Il est des films légers qu’on peut revoir plusieurs fois avec plaisir, et qui semblent plus importants que d’autres car on y retrouve une sorte de vérité, que ce soit dans les personnages, l’ambiance ou certaines situations. JOUE-LA COMME BECKHAM, malgré son titre annonciateur d’une énième comédie footballistique, est de ceux-là. Troisième opus de Gurinder Chadha, réalisatrice d’origine indienne, ce succès-surprise en Grande-Bretagne a tout pour séduire : un scénario carré, sans temps morts, des situations drôles et une forme typiquement britannique. Sur fond de traditions indiennes, les ficelles des TRAINSPOTTING et autres SNATCH dynamitent les scènes à grands coups de BO rock et divers effets de caméra. Le tout renforce le mariage des deux cultures, mais aussi des deux âges –ceux de l’héroïne et de ses parents -, collant donc parfaitement au fond de ce film où ne cessent de s’opposer deux visions différentes du monde. Mais JOUE-LA... ne serait rien sans ses personnages. De la communauté indienne à la famille anglaise, les caractères sont solidement campés, aussi caricaturaux qu’attachants, aussi drôles qu’humains, rappelant les meilleurs jours des comédies farcies de grands seconds rôles.
UNE BONNE HISTOIRE ET UN BON FILM
Arriver à nous émouvoir tout en étant léger, voilà la force de ce film. Adoptant une approche originale des personnages principaux, par leurs défauts (la cuisse brûlée, le genou brisé), la réalisatrice donne du relief à ses caractères, les rendant plus crédibles, plus humains. Connaissant leurs failles, le spectateur pris de sympathie les suit dans leur pudeur et pousse l’identification... Le résultat est là : l’amourette est émouvante, la bluette passionnante, la banale histoire d’ado universelle. Lorsque, en prime, les rênes sont tenues par trois jeunes comédiens épatants, les interactions pourtant peu originales du trio fonctionnent parfaitement. Quant au fond du film (suivre son rêve dans un océan de pressions diverses), le pari était également risqué. Mais, là encore, JOUE-LA... s’en sort à merveille. Et décline, sans jamais être pesant, l’éternelle thématique de la tolérance sous toutes ses formes : entre la communauté indienne et le couple britannique, les femmes et le foot, les parents et les enfants, les hétéros et les homosexuels... De quoi composer une mosaïque de caractères et de situations qui resteront longtemps dans la tête du spectateur.

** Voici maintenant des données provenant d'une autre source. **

/-- A command that waited for its turn completed when no earlier command on its object waits. -/
def State.finishRead (s : State) (x : Slot) : State :=
  let b := x.booth.toNat
  match x.wait with
  | .points f c =>
    if s.pointsPending x.ident (pointRange f c) then s
    else
      let (s, d) := s.pointsData b f c
      s.complete x 0 0 d
  | .forces f c => if s.forcesPending x.ident then s else s.complete x 0 0 (s.forcesData b f c)
  | .loopRead c => if s.ctxPending x.ident c then s else s.complete x 0 0 (s.ctx c).bytes
  | .vars o ids => if s.imagePending x.ident o then s else s.complete x 0 0 (s.varsData o ids)
  | .permit c v o => if s.ctxPending x.ident c then s else s.finishBy x (permitRes c v o)
  | .spotStart c p => if s.ctxPending x.ident c then s else s.finishBy x (spotStartRes c p)
  | .spotStop k => if s.ctxPending x.ident (s.spot k).ctx then s else s.finishBy x (fun s => okRes [] (s.endSpot k 1))
  | .stage o k off bs => if s.imagePending x.ident o then s else s.finishBy x (stageRes o k off bs)
  | .arm o k n e => if s.imagePending x.ident o then s else s.finishBy x (armRes x.ident o k b n e)
  | .disarm o => if s.imagePending x.ident o then s else s.finishBy x (disarmRes o)
  | .releaseImage o => if s.imagePending x.ident o then s else s.finishBy x (releaseRes o)
  | .taskStop i => if s.imagePending x.ident (s.task i).booth then s else s.finishBy x (taskStopRes i)
  | .taskRestart i => if s.imagePending x.ident (s.task i).booth then s else s.finishBy x (taskRestartRes i)
  | .ledgerRead => if s.ledgerPending x.ident then s else s.complete x 0 0 s.ledgerData
  | .requests f c => if s.ledgerPending x.ident then s else s.complete x 0 0 (s.requestsData b f c)
  | _ => s

/-- Every waiting read tried, in acceptance order. -/
def State.finishReads (s : State) : State := s.mbx.slots.foldl State.finishRead s

/-! ### House steps (R247) -/

/-- HOUSE_STEP_SHED: the next step is shed. -/
def State.houseShed (s : State) : State :=
  if s.ledger.throttling = false ∨ 4 ≤ s.ledger.house then s
  else
    let n := s.ledger.house + 1
    let s := { s with ledger := { s.ledger with house := n } }
    let s := if n = 1 then { s with dbg := { s.dbg with traceShed := s.dbg.traceOn } } else s
    let s := if n = 3 then s.endSpots 4 else s
    (s.report .note 2 1 0xFF n).count 0x10B0 1

/-- The budgets of R246 as they stand. -/
def State.houseBudgets (s : State) : Int × Int := (3900 - s.pwr.pMw, 1050 - s.pwr.tj10)

/-- HOUSE_STEP_RESTORE: the last shed step is restored. -/
def State.houseRestore (s : State) : State :=
  let (p, t) := s.houseBudgets
  if s.ledger.house = 0 ∨ p < 300 ∨ t < 120 then s
  else
    let n := s.ledger.house - 1
    let s := { s with ledger := { s.ledger with house := n } }
    let s := if n = 0 then { s with dbg := { s.dbg with traceShed := false } } else s
    (s.report .note 2 1 0xFF n).count 0x10B4 1

end Sys2Proof.Machine
end

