/-- What the primary applied at its boundary, applied here (R404, R407). -/
def State.applyChanges (s : State) (c : SyncChange) : State :=
  let ws := c.writes.filter fun e => !ownBlock e.off
  let s := s.applyShadows (ws.filter fun e => !fioSetting e.off)
  let s := (ws.filter fun e => fioSetting e.off).foldl (fun (s : State) e => s.takeSetting e.off e.val) s
  let s := c.confs.foldl (fun (s : State) x => s.takeConf x s.phaseStamp) s
  let s := c.loads.foldl (fun (s : State) x => (s.applyLoad x.1 x.2).markOrphans) s
  let s := c.modes.foldl (fun (s : State) x => s.applyMode x.1 x.2.1 x.2.2) s
  let s : State := { s with net := { s.net with sc := c.hubs.foldl (fun m x => sput m x.1 x.2) s.net.sc } }
  let s := c.images.foldl (fun (s : State) x => s.switchImage x.1 x.2) s
  let s := c.stages.foldl State.takeStage s
  c.forces.foldl State.takeForce s

/-- One register of the primary's configuration store adopted. -/
def State.joinReg (regs : Sparse W32) (s : State) (off : Nat) : State :=
  let w := sget (resetWord off) regs off
  if mergeBits (s.reg off) (cfgMask off) w = s.reg off then s
  else s.applyPlain { off, mask := cfgMask off, val := w, due := 0 }

/-- The records marked as the force table has them (R87). -/
def State.markForces (s : State) : State :=
  let mark := fun (e : Nat × PRec) => match s.pnt.forces.find? (fun f => f.2.point == e.1) with
    | some f => (e.1, ({ e.2 with forced := true, fidx := BitVec.ofNat 10 f.1, orphan := f.2.orphan, value := f.2.value } : PRec).sealed)
    | none => if e.2.forced then (e.1, ({ e.2 with forced := false, fidx := 0, orphan := false } : PRec).sealed) else e
  { s with pnt := { s.pnt with points := s.pnt.points.map mark } }

/-- The primary's configuration store, images and retentive state adopted, but for the TRAP and KEY blocks (R408 step 2). Timers keep
their last calls, which are pair revolution numbers (R402). -/
def State.takeJoin (s : State) (j : SyncJoin) : State :=
  let offs := ((j.regs.map (·.1)) ++ (s.regs.map (·.1))).eraseDups.filter fun o => !ownBlock o
  let s := offs.foldl (State.joinReg j.regs) s
  let syms := fun (e : Nat × Image) => match j.retentive.syms.find? (fun x => x.1 == e.1) with
    | some x => (e.1, { e.2 with syms := x.2 })
    | none => e
  let s : State := { s with
    pnt := { s.pnt with maps := j.maps, forces := j.retentive.forces
                        points := s.pnt.points.filter fun e => decide (8064 ≤ e.1) || j.confs.any fun c => c.point == e.1 }
    ledger := { s.ledger with cost := j.cost, quota := j.quota }
    can := { s.can with entries := j.entries }
    net := { s.net with ifs := j.ifs, sc := j.hubs }
    loop := { s.loop with ctx := j.retentive.ctx }
    prg := { s.prg with tasks := j.tasks, active := j.images.map syms } }
  (j.confs.foldl (fun (s : State) c => s.takeConf c s.phaseStamp) s).markForces

/-- The primary's packet applied by a member in SYNCING or STANDBY (R407, R408, R409): what one in SYNCING receives before the join data
is not applied, and the packets after that count. -/
def State.applySync (s : State) (p : SyncPacket) : State :=
  let t := { s.trap with syncApplied := p.seq.toNat, lastSyncRev := p.pairRev.toNat }
  match s.trap.role, p.join, s.trap.based with
  | .syncing, some j, _ => ((s.takeJoin j).setTrap { t with based := true, joined := 0 }).count 0x7894 1
  | .syncing, none, false => s
  | _, _, _ =>
    let lag := (s.pairRev - p.pairRev.toNat : Nat)
    let joined := if p.seq = BitVec.ofNat 32 (s.trap.syncApplied + 1) then s.trap.joined + 1 else 1
    let s := s.applyChanges p.changes
    let s := p.records.foldl (fun (s : State) r => s.supply r.point r.value r.quality r.stamp r.stamp) s
    let s := (s.mirrorMoves p.pairRev.toNat p.moves).takeLedger p lag
    let role := if s.trap.role = Role.syncing ∧ 100 ≤ joined then Role.standby else s.trap.role
    (s.setTrap { s.trap with syncApplied := p.seq.toNat, lastSyncRev := p.pairRev.toNat, joined, role }).count 0x7894 1

/-- The partner's demand and health taken in (R226, R407, R411). -/
def State.takeDemand (s : State) (p : SyncPacket) : State :=
  let s : State := { s with ledger := { s.ledger with
    partnerDemand := p.demand, partnerValid := p.demandValid
    partnerFromNs := (s.crsl.upNs : Int) - p.demandAgeMs * 1000000 } }
  match p.health with
  | some h => (s.setTrap { s.trap with health := some h, healthNs := s.crsl.upNs }).count 0x78BC 1
  | none => s

/-- A packet applied, its words leaving Q29, or held while the point table is frozen (R40). -/
def State.receiveSync (s : State) (p : SyncPacket) : State :=
  if s.tableFree then (s.setQ 29 (s.q 29).dropHead).applySync p else s.setTrap { s.trap with inSync := s.trap.inSync ++ [p] }

/-- The packets held through Loops and Logic applied, while this member still is in SYNCING or STANDBY. -/
def State.applyHeldSync (s : State) : State :=
  (s.trap.inSync).foldl (fun (s : State) p =>
    let s := s.setQ 29 (s.q 29).dropHead
    if s.trap.role = .syncing ∨ s.trap.role = .standby then s.applySync p else s) (s.setTrap { s.trap with inSync := [] })

/-- SYNC_PACKET_RECEIVE (R407): into Q29, or lost without room there. -/
def syncPacketReceive (p : SyncPacket) (s : State) : State :=
  let ws := Config.syncWords p
  if s.qRoom 29 ws.length = false ∨ (s.trap.role ≠ .primary ∧ s.trap.role ≠ .syncing ∧ s.trap.role ≠ .standby) then s
  else
    let t := ((s.produce 29 ws).setTrap { s.trap with syncSeen := p.seq.toNat }).takeDemand p
    if s.trap.role = .primary then t.setQ 29 (t.q 29).dropHead else t.receiveSync p

/-- SYNC_LOSS (R407): a STANDBY that has not applied a packet by the second boundary after its own returns to SYNCING, and joins anew; a
packet that found Q28 without room is a loss of its sender. -/
def syncLoss (s : State) : State :=
  let t := s.trap
  if t.role = .standby ∧ (t.lastSyncRev + 4 ≤ s.pairRev ∨ t.lossDue) then
    (s.setTrap { t with role := .syncing, joined := 0, based := false, lossDue := false }).count 0x7898 1
  else if t.lossDue then (s.setTrap { t with lossDue := false }).count 0x7898 1
  else s

end Sys2Proof.Machine
end

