/-- A request with more writes than NET_WR_MAX now admits, refused whole (R146); the spec gives the command's refusal no reason code. -/
def State.refuseRequest (s : State) (r : NetReq) : State :=
  let s := s.count 0x30B8 1
  match r.slot with
  | some i => match s.mbx.slots.find? fun x => x.ident == i with
    | some x => s.complete x 0x0E ((s.drawnFor i).toNat % 65536) []
    | none => s
  | none => if r.window then s else s.bacnetAnswer .reject

/-- A POINT_WRITE one of whose points an earlier command has yet to take effect on (R385). -/
def State.writesWait (s : State) (r : NetReq) : Bool :=
  match r.slot with
  | some i => s.pointsPending i (r.writes.map fun w => w.point)
  | none => false

/-- NETWORK_WRITE_LATCH (R42, R146): requests in arrival order while they fit; the others wait, counted once each write. One that waits
for an earlier command on its point keeps its place (R385). -/
def latchQueue : List NetReq → Nat → State → State × List NetReq
  | [], _, s => (s, [])
  | r :: t, room, s =>
    if s.writesWait r then
      let x := latchQueue t room s
      (x.1, r :: x.2)
    else if s.fld 0x0800 19 10 < r.writes.length then latchQueue t room (s.refuseRequest r)
    else if r.writes.length ≤ room then latchQueue t (room - r.writes.length) (s.latchRequest r)
    else
      let all := r :: t
      let new := ((all.filter fun x => !x.held).map fun (x : NetReq) => x.writes.length).sum
      (s.count 0x0898 new, all.map fun (x : NetReq) => { x with held := true })

/-- The network point writes of one Intake: those received before the start of this revolution (R39), taken while a Ringmaster core
serves the command domain (R29). -/
def State.latchNet (s : State) : State :=
  if s.sys.cmdOk = false then s
  else
    let before := fun (r : NetReq) => decide (r.rev < s.rev)
    let q := s.pnt.netq.takeWhile before
    let x := latchQueue q (s.fld 0x0800 19 10) { s with pnt := { s.pnt with netq := [] } }
    { x.1 with pnt := { x.1.pnt with netq := x.2 ++ s.pnt.netq.dropWhile before } }

/-- Inputs whose force was cleared take their live value (R88). -/
def State.unforceInputs (s : State) : State :=
  let l := s.pnt.unforced.filter fun e => !commitSrc (s.point e.1).src
  let s := { s with pnt := { s.pnt with unforced := s.pnt.unforced.filter fun e => commitSrc (s.point e.1).src } }
  l.foldl (fun (s : State) e =>
    let s := s.verifyRead e.1
    let r := s.readRec e.1
    match e.2 with
    | some v => if r.forced then s else s.writeRec e.1 { r with value := v, stamp := s.intakeStamp }
    | none => s) s

/-- The binary32 number nearest to n / d. -/
def realRatio (n : Int) (d : Nat) : W64 :=
  let x : Nat := n.natAbs * 2 ^ 64 / d
  BitVec.ofNat 64 (floatOf 23 8 (if n < 0 then -(x : Int) else x) 64)

/-- A number as a BOOL, ENUM or integer value. -/
def intValue (x : Int) : W64 := BitVec.ofInt 64 x

/-- The number of a run state. -/
def RunState.num : RunState → Nat
  | .starting => 0
  | .running => 1
  | .rescue => 2
  | .stopped => 3

/-- The number of a synchronisation state. -/
def SyncState.num : SyncState → Nat
  | .free => 0
  | .acquiring => 1
  | .locked => 2
  | .holdover => 3

/-- The number of a demand state. -/
def DemState.num : DemState → Nat
  | .valid => 0
  | .holding => 1
  | .blind => 2

/-- The system points: number, TYPE, value (R503). -/
def State.systemValues (s : State) : List (Nat × Nat × W64) :=
  [(8064, 7, intValue s.sys.run.num), (8065, 7, intValue s.crsl.sync.num),
   (8066, 1, BitVec.ofInt 64 (s32 (BitVec.ofInt 32 (roundOpen s.demandUw 1000000)))),
   (8067, 1, BitVec.ofInt 64 (s32 s.tokLimitEff)), (8068, 1, BitVec.ofInt 64 (s32 (s.reg 0x1024))),
   (8069, 7, intValue s.ledger.shed), (8070, 7, intValue s.ledger.demState.num), (8071, 2, intValue s.ledger.house),
   (8072, 5, realRatio s.pwr.pMw 1000), (8073, 5, realRatio s.pwr.tj10 10), (8074, 7, intValue s.trap.role.num),
   (8075, 0, intValue (!s.rtc.lowBackup).toNat), (8076, 2, intValue s.flt.faultsSince),
   (8077, 0, intValue s.flt.criticalSince.toNat)] ++
  (List.range 16).map (fun k => (8078 + k, 7, intValue (bits (s.jugWord k) 31 30))) ++
  (List.range 4).map (fun g => (8094 + g, 7, intValue (s.fgrp g).link)) ++
  (List.range 4).map (fun b => (8098 + b, 7, intValue (bits (s.busStat b) 15 14))) ++
  (List.range 3).map (fun p => (8102 + p, 7, intValue (s.port p).link)) ++
  (List.range 16).map (fun m => (8105 + m, 8, if s.isMr then (s.prsmView (0x3840 + 4 * m)).setWidth 64 else 0))

/-- One system point written. -/
def State.writeSystem (s : State) (p typ : Nat) (v : W64) : State :=
  let q : Byte := if 8105 ≤ p ∧ s.isMr = false then 0xC1 else 0x00
  let s := s.verifyRead p
  let s := s.storeRec p ({ s.point p with typ := BitVec.ofNat 4 typ, src := 7, owner := 0xFF } : PRec).sealed
  s.supply p v q s.intakeStamp s.intakeStamp

/-- SYSTEM_POINTS_WRITE (R503). -/
def State.writeSystems (s : State) : State := s.systemValues.foldl (fun (s : State) e => s.writeSystem e.1 e.2.1 e.2.2) s

/-- An engine's share of a phase, left out where the engine failed its BIST (R488). -/
def State.byIoe (s : State) (k : Nat) (f : State → State) : State := if s.sys.ioeBad.getLsbD k then s else f s

/-- The engine that writes an input of a source class: IOE-ANA 0, IOE-FLD 1, IOE-CAN 2 (R70). -/
def engineOf (src : BitVec 4) : Option Nat :=
  match src.toNat with
  | 2 => some 1
  | 3 => some 0
  | 4 => some 0
  | 5 => some 2
  | _ => none
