/-- A UI channel's CFG, an AO channel's limits (R277, R280). -/
def anaWrite (off : Nat) (v : W32) (s : State) : State :=
  let refuse := fun (s : State) => (s.setSQ 9 3).count 0x4A18 1
  if inFam off 0x4840 4 16 then guardedWrite off v s.uiRejects refuse s
  else if inFam off 0x49A0 4 16 then
    let other := if off % 8 = 0 then off + 4 else off - 4
    guardedWrite off v (fun w => decide (w = s.pendingWord other 0)) refuse s
  else plainWrite off v s

/-- The FAN channel a setting belongs to. -/
def fanOfReg (off : Nat) : Nat := if 0x5100 ≤ off then (off - 0x5100) / 16 else (off - 0x5010) / 4 % 8

/-- A FAN channel's settings (R287, R292). -/
def fanWrite (off : Nat) (v : W32) (s : State) : State :=
  guardedWrite off v (fun w => fanRejects (fun o => if o = off then w else s.pendingWord o 0) (fanOfReg off))
    (fun s => (s.setSQ 10 4).count 0x519C 1) s

/-- The bit timing of a bus (R300): refused for another rate, and while the bus is in use. -/
def timingWrite (off : Nat) (v : W32) (s : State) : State :=
  let b := (off - 0x5840) / 0x40
  let nbt := decide (off % 0x40 = 0)
  guardedWrite off v (fun w =>
      s.flag 0x5800 (8 + b) ||
        !(if nbt then timingOk w (s.pendingWord (off + 4) 0) else timingOk (s.pendingWord (off - 4) 0) w))
    (fun s => s.setSQ 11 1) s

/-- NET-P settings (R330, NET_PORTp_CFG): EEE_EN 1 and SPEED 1h are refused, the fields unchanged. -/
def netPWrite (v : W32) (s : State) : State :=
  let j := s.judged 0x6018 v
  let eee := bitAt v 26 && bitAt j.held 26
  let spd := decide (bits v 30 29 = 1) && bitAt j.held 29
  let drop := (if eee then fieldMask 26 26 else 0) ||| (if spd then fieldMask 30 29 else 0)
  let s := s.putFields 0x6018 { j with held := j.held &&& ~~~ drop } v
  if eee || spd then s.setSQ 12 0 else s

/-- HOST_LOCK_WRITE (R356). -/
def lockWrite (v : W32) (s : State) : State := s.setReg 0x6808 (s.reg 0x6808 ||| (v &&& fieldMask 21 0))

/-- The sum of the depths that DEPTH_NEXT of all queues ask for, with queue `n` at `x` (R366). -/
def State.depthSum (s : State) (n x : Nat) : Nat :=
  ((List.range 32).map fun k => 2 ^ (if k = n then x else s.fld (0x6840 + 4 * k) 27 24)).sum

/-- HOST_QCFG_WRITE (R366): DEPTH_NEXT refused beyond the pool, below the queue's least depth, or reserved. -/
def qcfgWrite (n : Nat) (v : W32) (s : State) : State :=
  let off := 0x6840 + 4 * n
  let j := s.judged off v
  let x := bits v 27 24
  let refused := decide (j.now ≠ 0) &&
    (decide (12 < x) || decide (2 ^ x < leastDepth n) || decide (16384 < s.depthSum n x))
  let s := s.putFields off (if refused then { j with now := 0 } else j) v
  if refused then s.setSQ 13 2 else s

/-- The boundary of the next snapshot: that of the blocks already pending, if any (R363). -/
def State.dueShutter (s : State) : State :=
  if s.shutPending = 0 then { s with hostp := { s.hostp with shutDue := s.dueNow } } else s

/-- Blocks added to the pending snapshot set by a register write (R363). -/
def State.addShutter (s : State) (m : W32) : State :=
  let b : BitVec 22 := m.setWidth 22
  if b = 0 then s
  else
    let s := s.dueShutter
    { s with hostp := { s.hostp with shutMask := s.hostp.shutMask ||| b } }

/-- TRAP_WIT (R414): WIT_SIL at least 3 × REF_PER and at least 10 revolutions. -/
def witWrite (v : W32) (s : State) : State :=
  guardedWrite 0x7818 v (fun w =>
      decide (bits w 15 0 < 3 * s.fld 0x5808 15 0 ∨ bits w 15 0 * 1000000 < 10 * s.periodNs))
    (fun s => s.setSQ 15 8) s

/-- RTC_CTRL (R362, R428): a write is dropped whole while BUSY; else ALIGN_EN is held for the boundary and the rest posted. In
the parity safe state of RTC nothing is posted (R359). -/
def rtcCtrlWrite (v : W32) (s : State) : State :=
  if s.busyDom 16 then s.post 0x8020 v
  else
    let s := s.putFields 0x8020 (s.judged 0x8020 v) v
    if s.parityHeld 16 then s else s.post 0x8020 v

/-- RTC_COUNT_WRITE (R428), refused in the parity safe state of RTC (R359). -/
def calendarWrite (off : Nat) (v : W32) (s : State) : State := if s.parityHeld 16 then s else s.rtcCountWrite off v

/-- KEY_TAMPER (R362): FILT posted, 0 leaving it unchanged. -/
def tamperWrite (v : W32) (s : State) : State :=
  if s.locked 17 then s.lkDeny else if bits v 7 0 = 0 then s else s.post 0x8824 v

/-! ### Queue operations (R370) -/

/-- A queue operation of the wrong kind of queue, or with a reserved action (R370). -/
def State.qcmdRej (s : State) : State := s.setSQ 13 1

/-- MARK. -/
def qMark (n : Nat) (s : State) : State :=
  if hostRead n then s.setQ n { s.q n with mark := (s.q n).cur, marked := true } else s.qcmdRej

/-- REWIND. -/
def qRewind (n : Nat) (s : State) : State :=
  if hostRead n then
    let q := s.q n
    s.setQ n { q with cur := if q.marked then q.mark else q.rl }
  else s.qcmdRej

/-- RELEASE, the packets released counted (R374). -/
def qRelease (n : Nat) (s : State) : State :=
  if hostRead n then
    let q := s.q n
    let r := q.release
    (s.setQ n r).count 0x69F8 (q.packets - r.packets)
  else s.qcmdRej

/-- RESET. -/
def qReset (n : Nat) (s : State) : State := if hostRead n then s.setQ n (s.q n).clear else s.qcmdRej

/-- ABORT. -/
def qAbort (n : Nat) (s : State) : State :=
  if hostWritten n then
    let q := s.q n
    s.setQ n { q with words := q.words.take (q.ps - q.rl), wr := q.ps, overrun := false, discarding := false }
  else s.qcmdRej

/-- A write to HOST_QCMD (R370). -/
def qcmdWrite (v : W32) (s : State) : State :=
  let n := bits v 4 0
  match bits v 7 5 with
  | 0 => qMark n s
  | 1 => qRewind n s
  | 2 => qRelease n s
  | 3 => qReset n s
  | 4 => qAbort n s
  | _ => s.qcmdRej

/-! ### The point window (R91) -/

/-- POINT_WINDOW_WRITE (R91): word 0 staged, word 1 of the same record submits one network point write. DESIGN CHOICE (log 167): R91
does not say whether paths share the staged word, nor whether it survives an ignored write in between; here all paths share one, and it
does. -/
def windowWrite (off : Nat) (v : W32) (s : State) : State :=
  match s.winBooth with
  | none => (s.setSQ 3 6).count 0x1894 1
  | some b =>
    let pt := s.winPoint off
    let i := (off - 0xC000) % 32 / 4
    if i = 0 then { s with pnt := { s.pnt with winStage := some (pt, v) } }
    else match s.pnt.winStage with
      | some (p0, lo) =>
        if i = 1 ∧ p0 = pt then
          { s with pnt := { s.pnt with
            winStage := none
            netq := s.pnt.netq ++ [{ slot := none, window := true, rev := s.rev, booth := BitVec.ofNat 8 b,
                                     writes := [{ point := pt, value := v ++ lo }] }] } }
        else s.setSQ 3 5
      | none => s.setSQ 3 5

/-! ### One word written by a path -/

/-- A register the configuration store holds fields of (R35). -/
def isConfig (off : Nat) : Bool := (fieldsOf off).any fun f => f.lk || f.sh

/-- Writes to the SYS to PRG blocks with behaviour of their own, else plain. -/
def writeLow (off : Nat) (v : W32) (s : State) : State :=
  if off = 0x0014 then sysReset v s
  else if off = 0x0800 then periodWrite v s
  else if highWater off then highWaterWrite off s
  else if off = 0x103C ∨ off = 0x1040 ∨ off = 0x1044 then costWrite off v s
  else if off = 0x104C then quotaWrite v s
  else if off = 0x1810 ∨ off = 0x1814 then epochWrite off v s
  else if off = 0x182C then mapWrite v s
  else if inFam off 0x2940 4 32 then ctxWrite off v s
  else plainWrite off v s

/-- Writes to the PRSM to CAN blocks. No write but PRSM_MSEL reaches the mirror (R223); on the LYF-8192-MN none does (R2). -/
def writeMid (off : Nat) (v : W32) (s : State) : State :=
  if off < 0x4000 then (if s.isMr ∧ off = 0x3880 then plainWrite off v s else s.wrRo)
  else if inFam off 0x4040 4 32 then s.channelWrite ((off - 0x4040) / 4) false v
  else if inFam off 0x40C0 4 32 then s.channelWrite ((off - 0x40C0) / 4) true v
  else if off < 0x5000 then anaWrite off v s
  else if inFam off 0x5010 4 8 || inFam off 0x5030 4 8 || inFam off 0x5070 4 8 || inFam off 0x5100 4 32 then fanWrite off v s
  else if inFam off 0x5840 0x40 4 || inFam off 0x5844 0x40 4 then timingWrite off v s
  else plainWrite off v s

/-- Writes to the NET to PWR blocks. -/
def writeHigh (off : Nat) (v : W32) (s : State) : State :=
  if off = 0x6018 then netPWrite v s
  else if off = 0x6808 then lockWrite v s
  else if off = 0x681C then qcmdWrite v s
  else if off = 0x6820 then s.addShutter v
  else if inFam off 0x6840 4 32 then qcfgWrite ((off - 0x6840) / 4) v s
  else if highWater off then highWaterWrite off s
  else if off = 0x7818 then witWrite v s
  else if inFam off 0x8000 4 8 then calendarWrite off v s
  else if off = 0x8020 then rtcCtrlWrite v s
  else if off = 0x8824 then tamperWrite v s
  else if off = 0xA818 then s.post off v
  else plainWrite off v s

/-- One word written by a path (R355). Status registers take a clearing write (R361); while a trial keeps the configuration in one
format, configuration is ignored (R474). -/
def regWrite (p : Path) (off : Nat) (v : W32) (s : State) : State :=
  if 0xC000 ≤ off then (if off ≤ 0xFFFC ∧ off % 4 = 0 then windowWrite off v s else s)
  else if off % 4 ≠ 0 ∨ inBlock off = false then s.wrRo
  else if statusReg off then
    if off = 0x3800 ∧ s.isMr = false then s.wrRo else s.seqClear p (off / 0x800) v
  else if s.cfgFrozen ∧ isConfig off then s.wrRo
  else if off < 0x3800 then writeLow off v s
  else if off < 0x6000 then writeMid off v s
  else writeHigh off v s

/-- POSTED_WRITE_COMPLETE (R362, R429): a block of the backup domain confirms; a Tightrope group confirms by ACK (R271). BAT_MEAS
measures BAT, whose voltage is a free value here. -/
def postedComplete (dom : Nat) (s : State) : State :=
  if 100 ≤ dom then s
  else match sget none s.posted dom with
    | none => s
    | some w =>
      let s := { s with posted := sset none s.posted dom none }
      if dom = 16 then s.rtcPosted w.off w.val else if dom = 17 then s.keyPosted w.off w.val
      else if bitAt w.val 0 then batMeasurement ((s.drawnFor 0xA818).toNat % 4096) s else s

end Sys2Proof.Machine
end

Une réussite.
Guillaume Tion

Studio - Thomas Baurez
Garçon ou fille, chaussez vos crampons et allez voir ce film sans attendre !

Télé Obs Cinéma - Jean-Philippe Guerand
Ce conte de fées sur ballon rond et de parité souriante possède tous les arguments pour rallier à sa cause le public le plus vaste possible. But !

Zurban - N. T. Binh
La réalisation sans surprises est soutenue par un casting parfait ; elle se permet au passage quelques piques bienvenues contre les préjugés de classe, de race et de sexe.

Télérama - Cécile Mury
Un divertissement léger, mais agréable, qui, à l'instar de Jess (énergique Parminder Nagra) "la joue" droit au but.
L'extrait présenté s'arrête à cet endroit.